Downtime is a significant challenge for keeping facilities in operation, especially when it’s caused by injury. In 2017, there were around 2.8 million nonfatal workplace injuries and illnesses reported by private industry employers, according to the U.S. Department of Labor. In manufacturing, 115,550 days away from work were reported.

As we all know, downtime resulting from injuries leads to increased costs. When workers are sick or hurt, employers must pause production and spend funds to hire temporary replacements to fill in the gaps.

This is where safety dashboards come in. Safety dashboards allow plant managers to anticipate machine issues and compare the actual number of safety events against the expected number of safety events. These insights can help managers determine if they’re meeting their safety goals and inform their decisions, so they can reduce worker and machine safety events.

How Safety Data Helps Plant Managers

Overall, safety dashboards provide managers with a greater knowledge of their plant and keep them up to speed on the health of their workers. Plant managers use safety dashboards to monitor injuries daily, monthly and yearly.
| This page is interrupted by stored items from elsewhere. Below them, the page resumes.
-- ==== Sys2Proof/Machine/Dispatch.lean ====
section
/-! DEFINITION. The dispatch: one arm per constructor of Instr, each one direct call of its meaning. -/

namespace Sys2Proof.Machine
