-- ==== Sys2Proof/Certificates/Slice0/Obligations.lean ====
section
/-! DEFINITION. The statements for the provers. Tables such as Spec.scalarRow give, for each instruction that they list, what
its entry in the specification gives; a statement quantifies over all that its table lists. -/

namespace Sys2Proof.Spec

open Machine

/-! ## Integer instructions (R80, R111 to R114) -/

/-- What a row of R111 to R114 gives: what the instruction names for its issue, its destination and the result. -/
abbrev ScalarRow := Shape × Reg × Word

/-- The single-cycle integer instructions and their compact forms (R80, R95). -/
def scalarRow (i : Instr) (c : Core) : Option ScalarRow :=
  let g := fun (r : Reg) => rdS c r.toNat
  let one := fun (b : Bool) => if b then 1#32 else 0#32
  match i with
  | .add d a b => some (sh3 d a b, d, g a + g b)
  | .sub d a b => some (sh3 d a b, d, g a - g b)
  | .and d a b => some (sh3 d a b, d, g a &&& g b)
  | .or d a b => some (sh3 d a b, d, g a ||| g b)
  | .xor d a b => some (sh3 d a b, d, g a ^^^ g b)
  | .andn d a b => some (sh3 d a b, d, g a &&& ~~~(g b))
  | .sll d a b => some (sh3 d a b, d, BitVec.ofNat 32 ((g a).toNat * 2 ^ ((g b).toNat % 32)))
  | .srl d a b => some (sh3 d a b, d, BitVec.ofNat 32 ((g a).toNat / 2 ^ ((g b).toNat % 32)))
  | .sra d a b => some (sh3 d a b, d, BitVec.ofInt 32 ((g a).toInt / 2 ^ ((g b).toNat % 32)))
  | .slt d a b => some (sh3 d a b, d, one (decide ((g a).toInt < (g b).toInt)))
  | .sltu d a b => some (sh3 d a b, d, one (decide ((g a).toNat < (g b).toNat)))
  | .min d a b => some (sh3 d a b, d, BitVec.ofInt 32 (min (g a).toInt (g b).toInt))
  | .max d a b => some (sh3 d a b, d, BitVec.ofInt 32 (max (g a).toInt (g b).toInt))
  | .minu d a b => some (sh3 d a b, d, BitVec.ofNat 32 (min (g a).toNat (g b).toNat))
  | .maxu d a b => some (sh3 d a b, d, BitVec.ofNat 32 (max (g a).toNat (g b).toNat))
  | .clz d a => some (sh2 d a, d, BitVec.ofNat 32 ((List.range 32).takeWhile (fun k => !(g a).getLsbD (31 - k))).length)
  | .ctz d a => some (sh2 d a, d, BitVec.ofNat 32 ((List.range 32).takeWhile (fun k => !(g a).getLsbD k)).length)
  | .popc d a => some (sh2 d a, d, BitVec.ofNat 32 ((List.range 32).filter (fun k => (g a).getLsbD k)).length)
  | .brev d a => some (sh2 d a, d, (g a).reverse)
  | .addi d a k => some (sh2 d a, d, g a + k.signExtend 32)
  | .andi d a k => some (sh2 d a, d, g a &&& k.signExtend 32)
  | .ori d a k => some (sh2 d a, d, g a ||| k.signExtend 32)
  | .xori d a k => some (sh2 d a, d, g a ^^^ k.signExtend 32)
  | .slti d a k => some (sh2 d a, d, one (decide ((g a).toInt < k.toInt)))
  | .sltiu d a k => some (sh2 d a, d, one (decide ((g a).toNat < (k.signExtend 32).toNat)))
  | .slli d a k => some (sh2 d a, d, BitVec.ofNat 32 ((g a).toNat * 2 ^ k.toNat))
  | .srli d a k => some (sh2 d a, d, BitVec.ofNat 32 ((g a).toNat / 2 ^ k.toNat))
  | .srai d a k => some (sh2 d a, d, BitVec.ofInt 32 ((g a).toInt / 2 ^ k.toNat))
  | .lui d k => some ({ names := [nS d] }, d, BitVec.ofNat 32 (k.toNat * 4096))
  | .cMv d a => some (compact (sh3 d a 0#5), d, g a)
  | .cAdd d a => some (compact (sh3 d d a), d, g d + g a)
  | .cSub d a => some (compact (sh3 d d a), d, g d - g a)
  | .cAnd d a => some (compact (sh3 d d a), d, g d &&& g a)
  | .cOr d a => some (compact (sh3 d d a), d, g d ||| g a)
  | .cXor d a => some (compact (sh3 d d a), d, g d ^^^ g a)
  | .cAddi d k => some (compact (sh2 d d), d, g d + k.signExtend 32)
  | .cLi d k => some (compact (sh2 d 0#5), d, k.signExtend 32)
  | .cSlli d k => some (compact (sh2 d d), d, BitVec.ofNat 32 ((g d).toNat * 2 ^ k.toNat))
  | .cSrli d k => some (compact (sh2 d d), d, BitVec.ofNat 32 ((g d).toNat / 2 ^ k.toNat))
  | .cSrai d k => some (compact (sh2 d d), d, BitVec.ofInt 32 ((g d).toInt / 2 ^ k.toNat))
  | .cSlt d a => some (compact (sh3 d d a), d, one (decide ((g d).toInt < (g a).toInt)))
  | _ => none

/-- The interlocked integer instructions: multiplication and division (R95, R111). -/
def mulDivRow (i : Instr) (c : Core) : Option ScalarRow :=
  let g := fun (r : Reg) => rdS c r.toNat
  match i with
  | .mul d a b => some (sh3 d a b, d, BitVec.ofNat 32 ((g a).toNat * (g b).toNat))
  | .mulh d a b => some (sh3 d a b, d, BitVec.ofInt 32 ((g a).toInt * (g b).toInt / 2 ^ 32))
  | .mulhu d a b => some (sh3 d a b, d, BitVec.ofNat 32 ((g a).toNat * (g b).toNat / 2 ^ 32))
  | .div d a b => some (sh3 d a b, d, if g b = 0#32 then 0xFFFFFFFF#32
      else if g a = 0x80000000#32 ∧ g b = 0xFFFFFFFF#32 then 0x80000000#32
      else BitVec.ofInt 32 ((g a).toInt.tdiv (g b).toInt))
  | .divu d a b => some (sh3 d a b, d, if g b = 0#32 then 0xFFFFFFFF#32 else BitVec.ofNat 32 ((g a).toNat / (g b).toNat))
  | .rem d a b => some (sh3 d a b, d, if g b = 0#32 then g a
      else if g a = 0x80000000#32 ∧ g b = 0xFFFFFFFF#32 then 0#32
      else BitVec.ofInt 32 ((g a).toInt.tmod (g b).toInt))
  | .remu d a b => some (sh3 d a b, d, if g b = 0#32 then g a else BitVec.ofNat 32 ((g a).toNat % (g b).toNat))
  | _ => none

/-! ## Branches and jumps (R80, R115 to R117) -/

/-- What a row of R115 gives: what the branch names, the target's distance in bytes, and whether the branch is taken. -/
def branchRow (i : Instr) (c : Core) : Option (Shape × Word × Bool) :=
  let g := fun (r : Reg) => rdS c r.toNat
  match i with
  | .beq a b o => some (shB a b, o.signExtend 32 * 2#32, decide (g a = g b))
  | .bne a b o => some (shB a b, o.signExtend 32 * 2#32, decide (g a ≠ g b))
  | .blt a b o => some (shB a b, o.signExtend 32 * 2#32, decide ((g a).toInt < (g b).toInt))
  | .bge a b o => some (shB a b, o.signExtend 32 * 2#32, decide ((g b).toInt ≤ (g a).toInt))
  | .bltu a b o => some (shB a b, o.signExtend 32 * 2#32, decide ((g a).toNat < (g b).toNat))
  | .bgeu a b o => some (shB a b, o.signExtend 32 * 2#32, decide ((g b).toNat ≤ (g a).toNat))
  | .cBeqz d o => some ({ shB d 0#5 with len := 2 }, o.signExtend 32 * 2#32, decide (g d = 0#32))
  | .cBnez d o => some ({ shB d 0#5 with len := 2 }, o.signExtend 32 * 2#32, decide (g d ≠ 0#32))
  | _ => none

/-- What R116, R117 and c.jr give: what the jump names, the register of its link, and its target. -/
def jumpRow (i : Instr) (c : Core) : Option (Shape × Reg × Word) :=
  match i with
  | .jal d o => some ({ names := [nS d] }, d, c.pc + o.signExtend 32 * 2#32)
  | .jalr d a k => some ({ names := [nS d, nS a] }, d, (rdS c a.toNat + k.signExtend 32) &&& 0xFFFFFFFE#32)
  | .cJr d => some ({ len := 2, names := [nS d] }, 0#5, rdS c d.toNat &&& 0xFFFFFFFE#32)
  | _ => none

end Sys2Proof.Spec

open Sys2Proof Sys2Proof.Machine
This data is then used when managers need to make decisions about plant safety protocols and how workers interact with operations.

Check out the example safety dashboard to the left. Here you can see the number of injuries and days out of work for each month of the year in an easy-to-read bar graph, in addition to other relevant injury metrics.
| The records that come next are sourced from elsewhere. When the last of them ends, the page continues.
-- ==== Sys2Proof/Laws/State.lean ====
section
/-! SUPPORT. What each update of the state leaves, field by field, and reading back what it put. -/

namespace Sys2Proof.Machine

/-! ## A core of the state -/

@[simp] theorem setCore_mgmt (s : State) (n : Nat) (c : Core) : (setCore s n c).mgmt = s.mgmt := rfl
@[simp] theorem setCore_boot (s : State) (n : Nat) (c : Core) : (setCore s n c).boot = s.boot := rfl
@[simp] theorem setCore_mcores (s : State) (n : Nat) (c : Core) : (setCore s n c).mcores = s.mcores := rfl
@[simp] theorem setCore_sram (s : State) (n : Nat) (c : Core) : (setCore s n c).sram = s.sram := rfl
@[simp] theorem setCore_masters (s : State) (n : Nat) (c : Core) : (setCore s n c).masters = s.masters := rfl
@[simp] theorem setCore_mboxq (s : State) (n : Nat) (c : Core) : (setCore s n c).mboxq = s.mboxq := rfl
@[simp] theorem setCore_moduleq (s : State) (n : Nat) (c : Core) : (setCore s n c).moduleq = s.moduleq := rfl
@[simp] theorem setCore_snapSeq (s : State) (n : Nat) (c : Core) : (setCore s n c).snapSeq = s.snapSeq := rfl
@[simp] theorem setCore_serial (s : State) (n : Nat) (c : Core) : (setCore s n c).serial = s.serial := rfl
@[simp] theorem setCore_signed (s : State) (n : Nat) (c : Core) : (setCore s n c).signed = s.signed := rfl
@[simp] theorem setCore_softErr (s : State) (n : Nat) (c : Core) : (setCore s n c).softErr = s.softErr := rfl
@[simp] theorem setCore_rows (s : State) (n : Nat) (c : Core) : (setCore s n c).rows = s.rows := rfl
@[simp] theorem setCore_spares (s : State) (n : Nat) (c : Core) : (setCore s n c).spares = s.spares := rfl
@[simp] theorem setCore_failed (s : State) (n : Nat) (c : Core) : (setCore s n c).failed = s.failed := rfl
@[simp] theorem setCore_lanes (s : State) (n : Nat) (c : Core) : (setCore s n c).lanes = s.lanes := rfl
@[simp] theorem setCore_dspare (s : State) (n : Nat) (c : Core) : (setCore s n c).dspare = s.dspare := rfl
@[simp] theorem setCore_links (s : State) (n : Nat) (c : Core) : (setCore s n c).links = s.links := rfl
@[simp] theorem setCore_ctxs (s : State) (n : Nat) (c : Core) : (setCore s n c).ctxs = s.ctxs := rfl
@[simp] theorem setCore_clusters (s : State) (n : Nat) (c : Core) : (setCore s n c).clusters = s.clusters := rfl
@[simp] theorem setCore_slice (s : State) (n : Nat) (c : Core) : (setCore s n c).slice = s.slice := rfl
@[simp] theorem setCore_gmeta (s : State) (n : Nat) (c : Core) : (setCore s n c).gmeta = s.gmeta := rfl
@[simp] theorem setCore_conf (s : State) (n : Nat) (c : Core) : (setCore s n c).conf = s.conf := rfl
@[simp] theorem setCore_poison (s : State) (n : Nat) (c : Core) : (setCore s n c).poison = s.poison := rfl
@[simp] theorem setCore_dram (s : State) (n : Nat) (c : Core) : (setCore s n c).dram = s.dram := rfl
@[simp] theorem setCore_dpoison (s : State) (n : Nat) (c : Core) : (setCore s n c).dpoison = s.dpoison := rfl
@[simp] theorem setCore_rowOpen (s : State) (n : Nat) (c : Core) : (setCore s n c).rowOpen = s.rowOpen := rfl
@[simp] theorem setCore_caddy (s : State) (n : Nat) (c : Core) : (setCore s n c).caddy = s.caddy := rfl
@[simp] theorem setCore_host (s : State) (n : Nat) (c : Core) : (setCore s n c).host = s.host := rfl
@[simp] theorem setCore_spill (s : State) (n : Nat) (c : Core) : (setCore s n c).spill = s.spill := rfl
@[simp] theorem setCore_marks (s : State) (n : Nat) (c : Core) : (setCore s n c).marks = s.marks := rfl
@[simp] theorem setCore_counting (s : State) (n : Nat) (c : Core) : (setCore s n c).counting = s.counting := rfl
@[simp] theorem setCore_packets (s : State) (n : Nat) (c : Core) : (setCore s n c).packets = s.packets := rfl
@[simp] theorem setCore_agenda (s : State) (n : Nat) (c : Core) : (setCore s n c).agenda = s.agenda := rfl
@[simp] theorem setCore_cur (s : State) (n : Nat) (c : Core) : (setCore s n c).cur = s.cur := rfl
@[simp] theorem setCore_input (s : State) (n : Nat) (c : Core) : (setCore s n c).input = s.input := rfl
@[simp] theorem setCore_fresh (s : State) (n : Nat) (c : Core) : (setCore s n c).fresh = s.fresh := rfl
@[simp] theorem coreAt_setCore (s : State) (n : Nat) (c : Core) : coreAt (setCore s n c) n = c := tgetD_tset_same _ _ _ _
theorem coreAt_setCore_other (s : State) {n m : Nat} (c : Core) (h : m ≠ n) : coreAt (setCore s n c) m = coreAt s m :=
  tgetD_tset_other _ _ _ h
@[simp] theorem updCore_mgmt (s : State) (n : Nat) (f : Core → Core) : (updCore s n f).mgmt = s.mgmt := rfl
@[simp] theorem updCore_boot (s : State) (n : Nat) (f : Core → Core) : (updCore s n f).boot = s.boot := rfl
@[simp] theorem updCore_mcores (s : State) (n : Nat) (f : Core → Core) : (updCore s n f).mcores = s.mcores := rfl
@[simp] theorem updCore_sram (s : State) (n : Nat) (f : Core → Core) : (updCore s n f).sram = s.sram := rfl
@[simp] theorem updCore_masters (s : State) (n : Nat) (f : Core → Core) : (updCore s n f).masters = s.masters := rfl
@[simp] theorem updCore_mboxq (s : State) (n : Nat) (f : Core → Core) : (updCore s n f).mboxq = s.mboxq := rfl
@[simp] theorem updCore_moduleq (s : State) (n : Nat) (f : Core → Core) : (updCore s n f).moduleq = s.moduleq := rfl
@[simp] theorem updCore_snapSeq (s : State) (n : Nat) (f : Core → Core) : (updCore s n f).snapSeq = s.snapSeq := rfl
@[simp] theorem updCore_serial (s : State) (n : Nat) (f : Core → Core) : (updCore s n f).serial = s.serial := rfl
@[simp] theorem updCore_signed (s : State) (n : Nat) (f : Core → Core) : (updCore s n f).signed = s.signed := rfl
@[simp] theorem updCore_softErr (s : State) (n : Nat) (f : Core → Core) : (updCore s n f).softErr = s.softErr := rfl
@[simp] theorem updCore_rows (s : State) (n : Nat) (f : Core → Core) : (updCore s n f).rows = s.rows := rfl
@[simp] theorem updCore_spares (s : State) (n : Nat) (f : Core → Core) : (updCore s n f).spares = s.spares := rfl
@[simp] theorem updCore_failed (s : State) (n : Nat) (f : Core → Core) : (updCore s n f).failed = s.failed := rfl
@[simp] theorem updCore_lanes (s : State) (n : Nat) (f : Core → Core) : (updCore s n f).lanes = s.lanes := rfl
@[simp] theorem updCore_dspare (s : State) (n : Nat) (f : Core → Core) : (updCore s n f).dspare = s.dspare := rfl
@[simp] theorem updCore_links (s : State) (n : Nat) (f : Core → Core) : (updCore s n f).links = s.links := rfl
@[simp] theorem updCore_ctxs (s : State) (n : Nat) (f : Core → Core) : (updCore s n f).ctxs = s.ctxs := rfl
@[simp] theorem updCore_clusters (s : State) (n : Nat) (f : Core → Core) : (updCore s n f).clusters = s.clusters := rfl
@[simp] theorem updCore_slice (s : State) (n : Nat) (f : Core → Core) : (updCore s n f).slice = s.slice := rfl
@[simp] theorem updCore_gmeta (s : State) (n : Nat) (f : Core → Core) : (updCore s n f).gmeta = s.gmeta := rfl
@[simp] theorem updCore_conf (s : State) (n : Nat) (f : Core → Core) : (updCore s n f).conf = s.conf := rfl
@[simp] theorem updCore_poison (s : State) (n : Nat) (f : Core → Core) : (updCore s n f).poison = s.poison := rfl
@[simp] theorem updCore_dram (s : State) (n : Nat) (f : Core → Core) : (updCore s n f).dram = s.dram := rfl
@[simp] theorem updCore_dpoison (s : State) (n : Nat) (f : Core → Core) : (updCore s n f).dpoison = s.dpoison := rfl
@[simp] theorem updCore_rowOpen (s : State) (n : Nat) (f : Core → Core) : (updCore s n f).rowOpen = s.rowOpen := rfl
@[simp] theorem updCore_caddy (s : State) (n : Nat) (f : Core → Core) : (updCore s n f).caddy = s.caddy := rfl
@[simp] theorem updCore_host (s : State) (n : Nat) (f : Core → Core) : (updCore s n f).host = s.host := rfl
@[simp] theorem updCore_spill (s : State) (n : Nat) (f : Core → Core) : (updCore s n f).spill = s.spill := rfl
@[simp] theorem updCore_marks (s : State) (n : Nat) (f : Core → Core) : (updCore s n f).marks = s.marks := rfl
@[simp] theorem updCore_counting (s : State) (n : Nat) (f : Core → Core) : (updCore s n f).counting = s.counting := rfl
@[simp] theorem updCore_packets (s : State) (n : Nat) (f : Core → Core) : (updCore s n f).packets = s.packets := rfl
@[simp] theorem updCore_agenda (s : State) (n : Nat) (f : Core → Core) : (updCore s n f).agenda = s.agenda := rfl
@[simp] theorem updCore_cur (s : State) (n : Nat) (f : Core → Core) : (updCore s n f).cur = s.cur := rfl
@[simp] theorem updCore_input (s : State) (n : Nat) (f : Core → Core) : (updCore s n f).input = s.input := rfl
@[simp] theorem updCore_fresh (s : State) (n : Nat) (f : Core → Core) : (updCore s n f).fresh = s.fresh := rfl
@[simp] theorem coreAt_updCore (s : State) (n : Nat) (f : Core → Core) : coreAt (updCore s n f) n = f (coreAt s n) := coreAt_setCore _ _ _
theorem coreAt_updCore_other (s : State) {n m : Nat} (f : Core → Core) (h : m ≠ n) : coreAt (updCore s n f) m = coreAt s m :=
  coreAt_setCore_other _ _ h
theorem setCore_setCore (s : State) (n : Nat) (c d : Core) : setCore (setCore s n c) n d = setCore s n d := by
  unfold setCore
  simp only [tset_tset]
theorem updCore_setCore (s : State) (n : Nat) (c : Core) (f : Core → Core) : updCore (setCore s n c) n f = setCore s n (f c) := by
  unfold updCore
  rw [setCore_setCore, coreAt_setCore]
theorem updCore_updCore (s : State) (n : Nat) (f g : Core → Core) : updCore (updCore s n f) n g = updCore s n (fun c => g (f c)) := by
  unfold updCore
  rw [setCore_setCore, coreAt_setCore]
@[simp] theorem ctxAt_setCore (s : State) (n c : Nat) (k : Core) : ctxAt (setCore s n k) c = ctxAt s c := rfl
@[simp] theorem ctxAt_updCore (s : State) (n c : Nat) (f : Core → Core) : ctxAt (updCore s n f) c = ctxAt s c := rfl
@[simp] theorem clusterAt_updCore (s : State) (n c : Nat) (f : Core → Core) : clusterAt (updCore s n f) c = clusterAt s c := rfl
@[simp] theorem clusterAt_setCore (s : State) (n c : Nat) (k : Core) : clusterAt (setCore s n k) c = clusterAt s c := rfl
Collecting safety data and presenting it in a convenient dashboard is helpful to managers and safety officers because it’s an easy method to organize and create meaning out of what’s happening in the facility. The data is presented in real time and can help managers set KPIs for the plant, which are then used to make a game plan for reducing lost time from safety events like injuries.

Safety information also enables managers to set goals for future years. As injury data is compiled, managers compare year-over-year injury statistics to determine if they are meeting safety goals. Proactive goal setting positions safety as a priority for the benefit of employees, productivity and overall plant operations, because it creates a benchmark to improve upon.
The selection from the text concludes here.